HRW researchers interviewed 19 former detainees and the family of a 20th detainee who said they were tortured between 2014 and 2016, as well as Egyptian defence and human rights lawyers.
The former detainees alleged that the torture sessions began with security officers using electric shocks on a blindfolded, stripped, and handcuffed suspect while slapping and punching them or beating them with sticks and metal bars.
Unfortunately, Sisi did touch Donald Trump’s Big Glowing Ball of World Domination, so he’s pretty much untouchable now.
However, he can still be inconvenienced by Congress.

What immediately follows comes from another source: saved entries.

-- ==== Sys2Proof/Machine/Ops.lean ====
section
/-!
DEFINITION. The shared operations: the sample store (`spec/20_memory.md` rule R81), the hold counters
(`spec/40_arbiter.md` rules R130 to R132), raising a fatal fault (`spec/60_exceptions.md` rule R213), the frame of
every command (`spec/30_encoding.md` rule R109), and what an agent presents to the core (`spec/00_scope.md` rule R11).
-/
namespace Sys2Proof.Machine

/-- The outcome of a step of this machine. -/
abbrev Result := Host.Outcome State Fault Refusal

/-- The outcome with `f` applied to its next state, if it has one. -/
def onNext (f : State → State) : Result → Result
  | .next s => .next (f s)
  | .fault r => .fault r
  | .refused r => .refused r

/-! ## The sample store -/

/-- The sample a slot holds, or none if nothing has been pushed into it since reset (rule R24). -/
def Memory.read? : Memory → Nat → Option Word
  | [], _ => none
  | (j, w) :: m, i => if j = i then some w else Memory.read? m i

/-- `BUF[i] <- v`, keeping the slot numbers strictly rising. -/
def Memory.write : Memory → Nat → Word → Memory
  | [], i, v => [(i, v)]
  | (j, w) :: m, i, v =>
    if i < j then (i, v) :: (j, w) :: m
    else if i = j then (i, v) :: m
    else (j, w) :: Memory.write m i v

/-- `MemRead(i, 1)` (rule R81): the sample in slot `i`. A slot that holds no value yet gives the free value of log entry 4,
a sample of `SAMPLE_W` bits. -/
def memRead (i : Nat) (s : State) : Word :=
  match s.buf.read? i with
  | some v => v
  | none => sampleOf s.cfg (Config.unwrittenSample s.powerUps i)

/-- `MemWrite(i, 1, v)` (rule R81). -/
def memWrite (i : Nat) (v : Word) (s : State) : State := { s with buf := s.buf.write i v }

/-- An access to slot `i`: it goes on as `k` where the slot exists, and stops where rule R81 says there is none. -/
def atSlot (i : Nat) (s : State) (k : Result) : Result :=
  if i < s.cfg.rbSize then k else .fault (.noSuchSlot i)

/-! ## Fatal faults: what stands in the place of taking an exception (rules R212, R213) -/

/-- The fatal fault codes of rule R212. -/
inductive FatalCode where
  | holdOvf | cfgZeroPeriod | cfgNoPrescaler | cfgBadCompare
deriving DecidableEq, Repr

/-- `FAULTINFO.CODE` (rules R71, R212). -/
def fatalCodeByte : FatalCode → BitVec 8
  | .holdOvf => 1
  | .cfgZeroPeriod => 2
  | .cfgNoPrescaler => 3
  | .cfgBadCompare => 4

/-- The bit of `FAULT` a code sets (rule R212): `HOLD_OVF` bit 0, the others bit 1, `CFG_ERR`. -/
def fatalBit : FatalCode → BitVec 2
  | .holdOvf => 0b01
  | .cfgZeroPeriod => 0b10
  | .cfgNoPrescaler => 0b10
  | .cfgBadCompare => 0b10

/-- `INFO` of a fault raised by `TCALC` (rule R71). -/
def infoTCALC : Nat := 1

/-- `INFO` of a fault raised by `TSTART` (rule R71). -/
def infoTSTART : Nat := 2

/-- The word `FAULTINFO <- {info[23:0], code[7:0]}` (rule R213). -/
def faultWord (code : FatalCode) (info : Nat) : Word := BitVec.ofNat 24 info ++ fatalCodeByte code

/-- `raise Fatal(code, info)` (rule R213): only the first fault is recorded in `FAULTINFO`; nothing else is saved, and there
is no handler address. The way back from it is reset alone (rule R214). -/
def raiseFatal (code : FatalCode) (info : Nat) (s : State) : State :=
  { s with
    fault := s.fault ||| fatalBit code
    faultInfo := if s.fault = 0 then faultWord code info else s.faultInfo }

/-! ## The hold counters -/

/-- `HC[d]`. -/
def State.holds (s : State) (d : Nat) : Nat := s.hc.getD d 0

/-- `Choose()` (rule R130): the shallowest depth with a hold, or the deepest depth if there is none. -/
def choose (s : State) : Nat :=
  ((List.range s.cfg.ndepth).find? (fun d => s.holds d != 0)).getD s.cfg.deepest

/-- `Acquire(d)` (rule R131): at `HCMAX` the counter saturates and the fatal fault is raised. -/
def acquire (d : Nat) (s : State) : State :=
  if s.holds d = s.cfg.hcMax then raiseFatal .holdOvf d s
  else { s with hc := s.hc.set d (s.holds d + 1) }

/-- An event counter one up, saturating at `EVTMAX` (rules R23, R27). -/
def countEvent (c : BitVec 16) : BitVec 16 := if c.toNat < evtMax then c + 1 else c

/-- `Release(d)` (rule R132): a double release changes no counter of holds; it is counted and flagged. -/
def release (d : Nat) (s : State) : State :=
  if s.holds d > 0 then { s with hc := s.hc.set d (s.holds d - 1) }
  else setFlag flagDBLREL { s with dblRelCnt := countEvent s.dblRelCnt }

/-! ## The frame of a command -/

/-- `respond(status, data)` (rule R10): the response goes to the port the command arrived at. -/
def respond (st : Status) (data : Word) (s : State) : State :=
  { s with resp := some ⟨s.port, st, data⟩ }

/-- A command at the `ISR` port is a wake (rule R109 (1)). -/
def wakeAtIsr (s : State) : State := { s with restCur := if s.port = .isr then 0 else s.restCur }

/-- The answer to a packet that holds no command (rule R108): `ILLEGAL`, with the wake of rule R109 (1) and `Settle()`. -/
def refuseUndecoded (s : State) : State := settle (respond .illegal 0 (wakeAtIsr s))

/-- The order of checks of rule R109 around the rule `body` of command `i`: (1) the wake at the `ISR` port; (2) static
legality; (3) the halt; (4) and (5) the command's own dynamic legality and rule; (6) `Settle()`. -/
def command (i : Instr) (body : State → Result) (s : State) : Result :=
  if staticLegal s.cfg s.port i = false then .next (settle (respond .illegal 0 (wakeAtIsr s)))
  else if s.halted = true ∧ servedWhenHalted i = false then
    .next (settle (respond .faulted 0 (wakeAtIsr s)))
  else onNext settle (body (wakeAtIsr s))

/-- The end of a command whose rule may have raised a fatal fault: `FAULTED` if it did, else `OK` (rule R106). It is used
only where the core was not halted before. -/
def respondOkOrFaulted (s : State) : State :=
  if s.halted then respond .faulted 0 s else respond .ok 0 s

/-! ## What the agents present -/

/-- Whether an input can be taken while the processor rests: everything but a command at the `BG` port (rules R109,
R222). -/
def acceptedWhileResting : Input → Bool
  | .command .bg _ => false
  | .command .isr _ => true
  | .command .prod _ => true
  | .command .cons _ => true
  | .event _ => true

/-- The first input of the schedule that the core accepts, and what is left of the schedule: while the processor rests, a
command at the `BG` port is held where it stands until a wake (rule R222). -/
def firstAccepted (resting : Bool) : List Input → Option (Input × List Input)
  | [] => none
  | x :: xs =>
    if resting = true ∧ acceptedWhileResting x = false then
      (firstAccepted resting xs).map (fun r => (r.1, x :: r.2))
    else some (x, xs)

/-- Whether the processor rests: `REST_CUR != 0` (rule R22). -/
def State.resting (s : State) : Bool := s.restCur != 0

/-- The step that a port begins by accepting a command: the port is recorded for the checks and the response, and no
response is on the wires yet. -/
def acceptAt (p : Port) (s : State) : State := { s with port := p, resp := none }

/-- The port at which a word of the opcode table is presented to run it alone: the one port of `PUSH` and of `POP`, and
`BG` for every other command (rule R107). -/
def portFor (p : Packet) : Port :=
  match decode p with
  | .ok (.push _) => .prod
  | .ok .pop => .cons
  | .ok (.acq _) => .bg
  | .ok (.rel _) => .bg
  | .ok .rest => .bg
  | .ok .tcalc => .bg
  | .ok .tstart => .bg
  | .ok (.rdreg _) => .bg
  | .ok (.wrreg _ _) => .bg
  | .error _ => .bg

/-- The state with a packet presented as the very next input the core takes. A command at the `BG` port is taken only while
the processor does not rest (rule R222), so for that port `REST_CUR` is 0. -/
def presentNext (p : Packet) (s : State) : State :=
  { s with
    inputs := .command (portFor p) p :: s.inputs
    restCur := if portFor p = .bg then 0 else s.restCur }

end Sys2Proof.Machine
end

The Senate Appropriations subcommittee for foreign operations voted unanimously on Wednesday to slash $300 million in military aid and another $37 million in economic aid to Egypt over Sisi’s wretched human rights record. The full Appropriations Committee will take up the issue on Thursday. The House has already voted to keep Egypt’s military aid budget the same as it was last year, which is also what the Trump administration wants, so this may not go anywhere. But we’ll see.
At LobeLog, Paul Pillar takes down Nikki Haley’s anti-Iran deal speech at AEI from Tuesday:
Nikki Haley, whose foreign policy experience has consisted of these past few months as the U.S. permanent representative to the United Nations, has assumed the role of chief public trasher of the JCPOA for the administration. Evidently no demands on the time of the U.S. ambassador in New York, from the issue of North Korea (which has real, not imagined, nuclear weapons) to the war in Syria, were too important to keep her from giving a speech at the American Enterprise Institute that represented the administration’s most concerted and contrived public effort so far to lay the groundwork for withdrawing from the JCPOA. Haley has warmed to this cause both because of her own previous parochial interests, including those associated with financial contributions she has received, and because it is a convenient vehicle for playing to Trump’s urges. Haley evidently feels no obligation to perform as one of the “adults” in the administration to whom the country looks to contain those urges.
The speech at AEI was Trumpian in some of the tactics it employed. The performance should cement the ambitious Haley’s place on Trump’s short list of candidates to become secretary of state once Rex Tillerson’s unhappy and probably short tenure in the job ends. The speech also used more twisted versions of familiar rhetorical twists that have been heard before from diehard opponents of the JCPOA.
One familiar Trumpian tactic is blatant lying. Haley lied when she said that the JCPOA “gave Iran what it wanted up-front, in exchange for temporary promises to deliver what we want.” The truth is that Iran had to fulfill most of its obligations first—including disposing of excess enriched uranium, disassembling enrichment cascades, gutting its heavy water reactor, and much else—before the agreement was fully implemented and Iran got even a whiff of additional sanctions relief. There is no correspondence between reality and Haley’s assertion that the agreement was a great deal for Iran but “what we get from the deal is much less clear.” What we get is a cementing closed (even literally, in the case of the disabling of a reactor that otherwise could have produced plutonium) of all possible pathways to an Iranian nuclear weapon. This isn’t just a promise; this is major, material, already implemented change.